→ Work instructions
Below are several records. Retype exactly those lines running from the one with "s.turnNow := by" through the one with "theorem Execution.step_before (x", end lines included, and no others.

→ Task material
-- ==== Sys2Proof/Laws/Executions.lean ====
section
/-! SUPPORT. What adding to the outside world's lists leaves alone, and the induction over an infinite execution packaged
once. -/

namespace Sys2Proof.Machine

@[simp] theorem State.supplied_cv (s : State) (i : Supply) : (s.supplied i).cv = s.cv := rfl

@[simp] theorem State.supplied_regs (s : State) (i : Supply) : (s.supplied i).regs = s.regs := rfl

@[simp] theorem State.supplied_w (s : State) (i : Supply) : (s.supplied i).w = s.w := rfl

@[simp] theorem State.supplied_len (s : State) (i : Supply) : (s.supplied i).len = s.len := rfl

@[simp] theorem State.supplied_msg (s : State) (i : Supply) : (s.supplied i).msg = s.msg := rfl

@[simp] theorem State.supplied_blk (s : State) (i : Supply) : (s.supplied i).blk = s.blk := rfl

@[simp] theorem State.supplied_j (s : State) (i : Supply) : (s.supplied i).j = s.j := rfl

@[simp] theorem State.supplied_phase (s : State) (i : Supply) : (s.supplied i).phase = s.phase := rfl

@[simp] theorem State.supplied_done (s : State) (i : Supply) : (s.supplied i).done = s.done := rfl

@[simp] theorem State.supplied_lenErr (s : State) (i : Supply) : (s.supplied i).lenErr = s.lenErr := rfl

@[simp] theorem State.supplied_cmdErr (s : State) (i : Supply) : (s.supplied i).cmdErr = s.cmdErr := rfl

@[simp] theorem State.supplied_wrErr (s : State) (i : Supply) : (s.supplied i).wrErr = s.wrErr := rfl

@[simp] theorem State.supplied_cfg (s : State) (i : Supply) : (s.supplied i).cfg = s.cfg := rfl

@[simp] theorem State.supplied_program (s : State) (i : Supply) :
    (s.supplied i).program = s.program ++ i.program := rfl

@[simp] theorem State.supplied_results (s : State) (i : Supply) : (s.supplied i).results = s.results := rfl

@[simp] theorem State.supplied_turns (s : State) (i : Supply) : (s.supplied i).turns = s.turns ++ i.turns := rfl

/-- A listed turn stays the next one when more are added. -/
theorem State.turnNow_supplied {s : State} (h : s.turns ≠ []) (i : Supply) : (s.supplied i).turnNow = s.turnNow := by
  obtain ⟨t, rest, ht⟩ := List.exists_cons_of_ne_nil h
  rw [State.turnNow_cons ht]
  exact State.turnNow_cons (rest := rest ++ i.turns) (by simp [ht])

theorem Execution.step_before (x : Execution) (n : Nat) : step (x.before n) = .next (x.state (n + 1)) := x.next n

/-- In an idle state of an execution the core takes no step (R205). -/
theorem Execution.not_coreAt_of_idle (x : Execution) {n : Nat} (h : (x.state n).phase = .idle) :
    (x.before n).turnNow ≠ .core :=
  fun hc => (x.moves n).1 hc h

/-- What holds at the start of an execution, and what neither the outside world's lists nor a step can break, holds in
every state of it. -/
theorem Execution.keeps {P : State → Prop} (hlists : ∀ s i, P s → P (s.supplied i))
    (hstep : ∀ s t, P s → step s = .next t → P t) (x : Execution) (h : P (x.state 0)) (n : Nat) : P (x.state n) := by
  induction n with
  | zero => exact h
  | succ n ih => exact hstep _ _ (hlists _ (x.supply n) ih) (x.next n)

theorem Execution.coreSteps_succ (x : Execution) (n : Nat) :
    x.coreSteps (n + 1) = x.coreSteps n + if x.coreAt n = true then 1 else 0 := by
  by_cases h : x.coreAt n = true <;> simp [Execution.coreSteps, List.range_succ, List.filter_append, h]

end Sys2Proof.Machine
end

→ Exercise result
theorem State.turnNow_supplied {s : State} (h : s.turns ≠ []) (i : Supply) : (s.supplied i).turnNow = s.turnNow := by
  obtain ⟨t, rest, ht⟩ := List.exists_cons_of_ne_nil h
  rw [State.turnNow_cons ht]
  exact State.turnNow_cons (rest := rest ++ i.turns) (by simp [ht])

theorem Execution.step_before (x : Execution) (n : Nat) : step (x.before n) = .next (x.state (n + 1)) := x.next n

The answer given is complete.